┌──
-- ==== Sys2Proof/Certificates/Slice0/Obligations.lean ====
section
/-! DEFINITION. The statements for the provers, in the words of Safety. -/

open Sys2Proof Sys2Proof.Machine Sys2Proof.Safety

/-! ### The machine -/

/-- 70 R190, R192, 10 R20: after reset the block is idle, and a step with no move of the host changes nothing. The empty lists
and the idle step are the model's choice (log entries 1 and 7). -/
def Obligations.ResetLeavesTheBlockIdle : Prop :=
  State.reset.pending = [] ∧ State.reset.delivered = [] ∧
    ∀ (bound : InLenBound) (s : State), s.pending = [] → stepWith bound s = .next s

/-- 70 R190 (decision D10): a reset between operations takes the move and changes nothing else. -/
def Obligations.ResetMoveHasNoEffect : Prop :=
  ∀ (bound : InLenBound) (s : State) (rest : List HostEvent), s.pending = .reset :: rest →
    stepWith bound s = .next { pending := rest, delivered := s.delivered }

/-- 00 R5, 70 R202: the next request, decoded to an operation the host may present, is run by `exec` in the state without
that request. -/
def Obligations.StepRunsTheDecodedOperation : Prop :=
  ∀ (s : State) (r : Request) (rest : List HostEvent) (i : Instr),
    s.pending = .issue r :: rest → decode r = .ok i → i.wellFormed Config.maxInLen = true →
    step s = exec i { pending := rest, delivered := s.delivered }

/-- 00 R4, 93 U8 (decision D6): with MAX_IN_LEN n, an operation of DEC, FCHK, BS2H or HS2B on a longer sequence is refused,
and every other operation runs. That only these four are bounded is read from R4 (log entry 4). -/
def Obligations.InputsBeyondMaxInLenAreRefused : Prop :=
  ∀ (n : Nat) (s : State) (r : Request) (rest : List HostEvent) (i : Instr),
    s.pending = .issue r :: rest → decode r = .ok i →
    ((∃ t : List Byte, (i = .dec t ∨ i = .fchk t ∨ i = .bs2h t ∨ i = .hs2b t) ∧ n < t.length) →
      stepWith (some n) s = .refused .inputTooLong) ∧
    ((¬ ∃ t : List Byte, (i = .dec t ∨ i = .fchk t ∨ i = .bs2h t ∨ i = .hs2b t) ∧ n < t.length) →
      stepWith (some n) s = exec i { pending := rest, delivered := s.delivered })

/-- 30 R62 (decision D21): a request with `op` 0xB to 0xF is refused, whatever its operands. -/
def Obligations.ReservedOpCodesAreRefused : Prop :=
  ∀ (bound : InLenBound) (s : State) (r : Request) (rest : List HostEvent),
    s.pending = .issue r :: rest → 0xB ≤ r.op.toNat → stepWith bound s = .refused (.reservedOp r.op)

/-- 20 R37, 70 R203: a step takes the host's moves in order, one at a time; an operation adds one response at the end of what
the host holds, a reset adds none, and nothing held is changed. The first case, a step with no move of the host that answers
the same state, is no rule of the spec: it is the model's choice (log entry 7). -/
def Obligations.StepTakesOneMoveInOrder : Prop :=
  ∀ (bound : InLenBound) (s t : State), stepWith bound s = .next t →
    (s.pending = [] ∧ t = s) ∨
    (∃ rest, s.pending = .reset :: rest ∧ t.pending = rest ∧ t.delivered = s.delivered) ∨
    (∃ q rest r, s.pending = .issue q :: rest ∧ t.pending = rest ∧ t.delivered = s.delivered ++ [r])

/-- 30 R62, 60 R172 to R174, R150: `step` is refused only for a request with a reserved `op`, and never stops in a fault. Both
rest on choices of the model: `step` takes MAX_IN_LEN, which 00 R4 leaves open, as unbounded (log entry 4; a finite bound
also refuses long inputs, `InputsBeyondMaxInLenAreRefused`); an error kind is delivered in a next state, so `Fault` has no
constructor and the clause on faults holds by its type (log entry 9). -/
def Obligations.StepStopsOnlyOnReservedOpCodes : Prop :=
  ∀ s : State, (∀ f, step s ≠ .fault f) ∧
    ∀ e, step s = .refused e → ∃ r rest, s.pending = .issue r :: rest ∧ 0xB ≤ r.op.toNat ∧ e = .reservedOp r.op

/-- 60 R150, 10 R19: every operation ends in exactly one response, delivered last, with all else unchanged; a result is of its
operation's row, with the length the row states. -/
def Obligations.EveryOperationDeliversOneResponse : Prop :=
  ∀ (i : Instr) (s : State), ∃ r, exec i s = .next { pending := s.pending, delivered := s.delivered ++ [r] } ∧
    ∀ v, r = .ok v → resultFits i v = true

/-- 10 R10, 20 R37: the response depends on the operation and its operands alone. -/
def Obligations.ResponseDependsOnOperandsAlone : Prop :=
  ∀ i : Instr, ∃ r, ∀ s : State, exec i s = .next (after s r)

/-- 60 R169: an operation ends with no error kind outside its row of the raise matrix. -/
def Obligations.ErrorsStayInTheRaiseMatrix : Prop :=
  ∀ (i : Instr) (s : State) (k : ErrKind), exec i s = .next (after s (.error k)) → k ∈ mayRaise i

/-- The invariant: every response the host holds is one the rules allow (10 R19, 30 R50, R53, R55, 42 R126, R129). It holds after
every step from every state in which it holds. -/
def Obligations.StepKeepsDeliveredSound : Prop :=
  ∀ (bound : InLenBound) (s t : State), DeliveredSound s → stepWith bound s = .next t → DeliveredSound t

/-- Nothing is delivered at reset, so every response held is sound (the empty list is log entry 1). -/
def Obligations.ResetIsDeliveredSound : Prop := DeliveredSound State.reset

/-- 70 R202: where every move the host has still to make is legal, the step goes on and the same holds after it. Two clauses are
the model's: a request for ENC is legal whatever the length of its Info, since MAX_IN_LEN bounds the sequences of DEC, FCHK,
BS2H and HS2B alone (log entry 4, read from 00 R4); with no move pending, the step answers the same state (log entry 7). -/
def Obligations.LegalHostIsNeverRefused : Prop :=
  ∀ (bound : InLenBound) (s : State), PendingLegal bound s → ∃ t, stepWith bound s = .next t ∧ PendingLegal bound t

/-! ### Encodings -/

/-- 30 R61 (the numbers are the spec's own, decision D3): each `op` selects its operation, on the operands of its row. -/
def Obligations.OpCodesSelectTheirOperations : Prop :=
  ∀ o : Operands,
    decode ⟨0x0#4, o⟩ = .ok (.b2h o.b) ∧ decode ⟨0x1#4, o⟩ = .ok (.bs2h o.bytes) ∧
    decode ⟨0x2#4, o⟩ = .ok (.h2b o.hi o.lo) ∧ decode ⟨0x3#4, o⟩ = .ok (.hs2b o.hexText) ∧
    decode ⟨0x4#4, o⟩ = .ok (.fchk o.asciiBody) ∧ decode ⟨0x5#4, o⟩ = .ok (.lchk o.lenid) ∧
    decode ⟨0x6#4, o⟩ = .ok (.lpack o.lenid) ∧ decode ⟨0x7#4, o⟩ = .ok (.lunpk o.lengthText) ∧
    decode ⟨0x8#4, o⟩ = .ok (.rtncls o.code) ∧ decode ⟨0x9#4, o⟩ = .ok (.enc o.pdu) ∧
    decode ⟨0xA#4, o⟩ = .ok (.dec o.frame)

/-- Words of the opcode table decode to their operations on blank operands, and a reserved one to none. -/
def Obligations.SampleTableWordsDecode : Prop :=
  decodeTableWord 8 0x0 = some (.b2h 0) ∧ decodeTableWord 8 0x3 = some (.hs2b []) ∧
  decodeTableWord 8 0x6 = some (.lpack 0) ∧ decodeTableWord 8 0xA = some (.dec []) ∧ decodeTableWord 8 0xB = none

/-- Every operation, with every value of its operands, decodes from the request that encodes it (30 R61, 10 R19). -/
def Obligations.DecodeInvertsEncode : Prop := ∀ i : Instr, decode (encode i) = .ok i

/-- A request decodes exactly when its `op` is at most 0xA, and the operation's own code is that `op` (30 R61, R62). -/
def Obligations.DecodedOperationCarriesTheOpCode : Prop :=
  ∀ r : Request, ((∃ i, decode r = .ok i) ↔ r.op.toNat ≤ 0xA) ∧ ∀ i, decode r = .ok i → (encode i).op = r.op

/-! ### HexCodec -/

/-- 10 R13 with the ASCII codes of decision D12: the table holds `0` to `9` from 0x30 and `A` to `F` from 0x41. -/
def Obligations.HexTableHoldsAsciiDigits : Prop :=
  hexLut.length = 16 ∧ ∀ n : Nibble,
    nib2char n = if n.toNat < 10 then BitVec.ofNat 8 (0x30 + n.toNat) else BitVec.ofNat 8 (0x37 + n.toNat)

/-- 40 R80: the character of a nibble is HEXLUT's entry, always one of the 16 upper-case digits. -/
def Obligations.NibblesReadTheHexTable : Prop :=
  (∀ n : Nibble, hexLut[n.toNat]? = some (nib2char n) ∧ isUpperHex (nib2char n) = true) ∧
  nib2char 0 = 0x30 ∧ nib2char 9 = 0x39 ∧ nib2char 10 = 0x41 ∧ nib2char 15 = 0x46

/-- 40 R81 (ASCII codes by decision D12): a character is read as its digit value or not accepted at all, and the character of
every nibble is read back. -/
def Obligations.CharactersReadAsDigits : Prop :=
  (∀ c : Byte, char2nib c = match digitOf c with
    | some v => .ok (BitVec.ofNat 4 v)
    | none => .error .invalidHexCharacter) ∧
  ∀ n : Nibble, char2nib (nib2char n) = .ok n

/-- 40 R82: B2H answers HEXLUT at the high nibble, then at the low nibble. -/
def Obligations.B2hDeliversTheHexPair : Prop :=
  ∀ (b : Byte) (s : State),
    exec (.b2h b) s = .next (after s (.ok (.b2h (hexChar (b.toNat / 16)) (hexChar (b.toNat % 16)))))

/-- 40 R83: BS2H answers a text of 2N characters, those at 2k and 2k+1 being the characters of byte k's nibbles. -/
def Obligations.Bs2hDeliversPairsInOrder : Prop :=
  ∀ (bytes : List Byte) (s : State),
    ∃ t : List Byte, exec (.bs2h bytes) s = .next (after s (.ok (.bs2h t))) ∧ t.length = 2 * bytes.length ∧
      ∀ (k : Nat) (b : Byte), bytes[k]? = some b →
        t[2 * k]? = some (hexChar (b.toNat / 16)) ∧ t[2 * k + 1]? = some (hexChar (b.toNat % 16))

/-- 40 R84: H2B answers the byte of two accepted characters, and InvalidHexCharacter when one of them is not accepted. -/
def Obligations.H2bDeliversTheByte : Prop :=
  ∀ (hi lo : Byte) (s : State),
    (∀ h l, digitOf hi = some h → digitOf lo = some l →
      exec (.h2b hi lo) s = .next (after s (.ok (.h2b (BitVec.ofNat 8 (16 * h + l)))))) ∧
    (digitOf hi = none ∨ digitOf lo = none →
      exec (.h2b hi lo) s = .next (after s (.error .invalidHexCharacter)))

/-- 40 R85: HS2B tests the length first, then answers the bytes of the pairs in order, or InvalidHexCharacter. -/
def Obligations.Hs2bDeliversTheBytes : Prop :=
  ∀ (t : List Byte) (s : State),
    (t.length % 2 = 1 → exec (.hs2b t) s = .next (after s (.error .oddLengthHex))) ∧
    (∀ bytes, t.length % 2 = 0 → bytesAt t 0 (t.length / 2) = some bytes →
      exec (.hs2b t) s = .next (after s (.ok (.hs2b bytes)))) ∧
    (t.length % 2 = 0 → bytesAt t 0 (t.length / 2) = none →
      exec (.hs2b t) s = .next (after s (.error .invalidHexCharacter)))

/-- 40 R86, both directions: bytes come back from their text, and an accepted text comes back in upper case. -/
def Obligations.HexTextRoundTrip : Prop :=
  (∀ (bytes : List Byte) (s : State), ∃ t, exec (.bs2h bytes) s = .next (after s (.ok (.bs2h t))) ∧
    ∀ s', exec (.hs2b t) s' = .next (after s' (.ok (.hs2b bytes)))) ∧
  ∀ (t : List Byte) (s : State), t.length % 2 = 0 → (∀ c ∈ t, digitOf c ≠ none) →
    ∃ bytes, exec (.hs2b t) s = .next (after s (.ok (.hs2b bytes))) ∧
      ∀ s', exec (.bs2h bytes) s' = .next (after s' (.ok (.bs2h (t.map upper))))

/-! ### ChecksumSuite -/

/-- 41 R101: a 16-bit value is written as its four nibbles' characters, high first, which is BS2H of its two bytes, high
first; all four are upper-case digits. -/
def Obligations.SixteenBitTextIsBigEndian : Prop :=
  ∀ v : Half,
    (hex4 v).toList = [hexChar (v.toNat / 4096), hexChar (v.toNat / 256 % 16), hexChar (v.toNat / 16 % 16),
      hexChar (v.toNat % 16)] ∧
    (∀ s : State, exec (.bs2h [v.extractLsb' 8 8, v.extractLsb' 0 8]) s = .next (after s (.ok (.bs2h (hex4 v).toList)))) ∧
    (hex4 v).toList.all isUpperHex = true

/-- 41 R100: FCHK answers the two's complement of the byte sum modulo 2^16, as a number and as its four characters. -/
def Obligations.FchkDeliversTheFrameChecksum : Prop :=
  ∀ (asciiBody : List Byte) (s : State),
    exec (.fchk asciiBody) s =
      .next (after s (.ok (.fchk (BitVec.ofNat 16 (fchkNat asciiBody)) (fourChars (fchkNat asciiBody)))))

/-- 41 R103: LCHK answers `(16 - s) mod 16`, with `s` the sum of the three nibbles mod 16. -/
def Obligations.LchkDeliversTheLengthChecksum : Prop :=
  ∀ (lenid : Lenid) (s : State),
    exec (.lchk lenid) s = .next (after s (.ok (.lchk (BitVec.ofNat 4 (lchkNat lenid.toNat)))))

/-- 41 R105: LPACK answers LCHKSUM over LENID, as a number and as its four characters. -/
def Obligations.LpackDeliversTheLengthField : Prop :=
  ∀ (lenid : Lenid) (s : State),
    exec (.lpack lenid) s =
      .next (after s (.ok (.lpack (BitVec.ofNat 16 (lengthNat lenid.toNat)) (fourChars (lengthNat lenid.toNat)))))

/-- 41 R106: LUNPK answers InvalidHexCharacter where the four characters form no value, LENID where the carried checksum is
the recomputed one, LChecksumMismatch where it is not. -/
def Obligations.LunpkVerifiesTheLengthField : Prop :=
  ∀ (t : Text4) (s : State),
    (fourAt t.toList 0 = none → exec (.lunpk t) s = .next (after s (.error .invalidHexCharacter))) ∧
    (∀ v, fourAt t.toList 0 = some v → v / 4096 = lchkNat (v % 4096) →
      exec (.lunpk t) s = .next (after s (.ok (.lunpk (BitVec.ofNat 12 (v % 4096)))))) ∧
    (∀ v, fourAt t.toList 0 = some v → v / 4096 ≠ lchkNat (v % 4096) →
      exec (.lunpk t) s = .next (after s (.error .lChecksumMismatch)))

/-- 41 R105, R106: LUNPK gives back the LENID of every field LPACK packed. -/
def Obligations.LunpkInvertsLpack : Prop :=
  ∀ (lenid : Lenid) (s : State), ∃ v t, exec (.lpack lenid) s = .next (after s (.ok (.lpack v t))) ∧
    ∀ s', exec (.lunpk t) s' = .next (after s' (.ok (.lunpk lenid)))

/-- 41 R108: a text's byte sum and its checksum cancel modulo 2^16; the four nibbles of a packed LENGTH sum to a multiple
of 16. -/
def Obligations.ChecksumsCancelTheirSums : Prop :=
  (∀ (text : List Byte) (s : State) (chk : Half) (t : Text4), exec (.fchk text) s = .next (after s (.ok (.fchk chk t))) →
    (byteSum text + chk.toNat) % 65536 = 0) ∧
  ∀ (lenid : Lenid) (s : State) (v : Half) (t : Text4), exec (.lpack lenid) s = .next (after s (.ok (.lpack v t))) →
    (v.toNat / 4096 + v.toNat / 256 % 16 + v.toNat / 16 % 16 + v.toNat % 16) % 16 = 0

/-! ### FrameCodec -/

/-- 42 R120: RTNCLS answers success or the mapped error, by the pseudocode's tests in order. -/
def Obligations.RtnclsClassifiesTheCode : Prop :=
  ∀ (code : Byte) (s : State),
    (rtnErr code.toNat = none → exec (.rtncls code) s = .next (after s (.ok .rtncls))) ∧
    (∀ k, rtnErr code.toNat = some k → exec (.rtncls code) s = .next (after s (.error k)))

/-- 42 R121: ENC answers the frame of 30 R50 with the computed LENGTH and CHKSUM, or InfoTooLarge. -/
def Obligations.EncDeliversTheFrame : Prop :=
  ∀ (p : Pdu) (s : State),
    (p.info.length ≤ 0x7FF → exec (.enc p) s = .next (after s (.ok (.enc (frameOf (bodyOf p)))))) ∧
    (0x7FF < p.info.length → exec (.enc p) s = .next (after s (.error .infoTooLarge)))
└──
> [TASK GOAL]: Restate word for word the entries above, starting at the line with "State.reset.pending = []" and ending at the line with "s.pending = .issue r :: rest → 0xB", inclusive, and no others.

> [EXERCISE ANSWER]:
  State.reset.pending = [] ∧ State.reset.delivered = [] ∧
    ∀ (bound : InLenBound) (s : State), s.pending = [] → stepWith bound s = .next s

/-- 70 R190 (decision D10): a reset between operations takes the move and changes nothing else. -/
def Obligations.ResetMoveHasNoEffect : Prop :=
  ∀ (bound : InLenBound) (s : State) (rest : List HostEvent), s.pending = .reset :: rest →
    stepWith bound s = .next { pending := rest, delivered := s.delivered }

/-- 00 R5, 70 R202: the next request, decoded to an operation the host may present, is run by `exec` in the state without
that request. -/
def Obligations.StepRunsTheDecodedOperation : Prop :=
  ∀ (s : State) (r : Request) (rest : List HostEvent) (i : Instr),
    s.pending = .issue r :: rest → decode r = .ok i → i.wellFormed Config.maxInLen = true →
    step s = exec i { pending := rest, delivered := s.delivered }

/-- 00 R4, 93 U8 (decision D6): with MAX_IN_LEN n, an operation of DEC, FCHK, BS2H or HS2B on a longer sequence is refused,
and every other operation runs. That only these four are bounded is read from R4 (log entry 4). -/
def Obligations.InputsBeyondMaxInLenAreRefused : Prop :=
  ∀ (n : Nat) (s : State) (r : Request) (rest : List HostEvent) (i : Instr),
    s.pending = .issue r :: rest → decode r = .ok i →
    ((∃ t : List Byte, (i = .dec t ∨ i = .fchk t ∨ i = .bs2h t ∨ i = .hs2b t) ∧ n < t.length) →
      stepWith (some n) s = .refused .inputTooLong) ∧
    ((¬ ∃ t : List Byte, (i = .dec t ∨ i = .fchk t ∨ i = .bs2h t ∨ i = .hs2b t) ∧ n < t.length) →
      stepWith (some n) s = exec i { pending := rest, delivered := s.delivered })

/-- 30 R62 (decision D21): a request with `op` 0xB to 0xF is refused, whatever its operands. -/
def Obligations.ReservedOpCodesAreRefused : Prop :=
  ∀ (bound : InLenBound) (s : State) (r : Request) (rest : List HostEvent),
    s.pending = .issue r :: rest → 0xB ≤ r.op.toNat → stepWith bound s = .refused (.reservedOp r.op)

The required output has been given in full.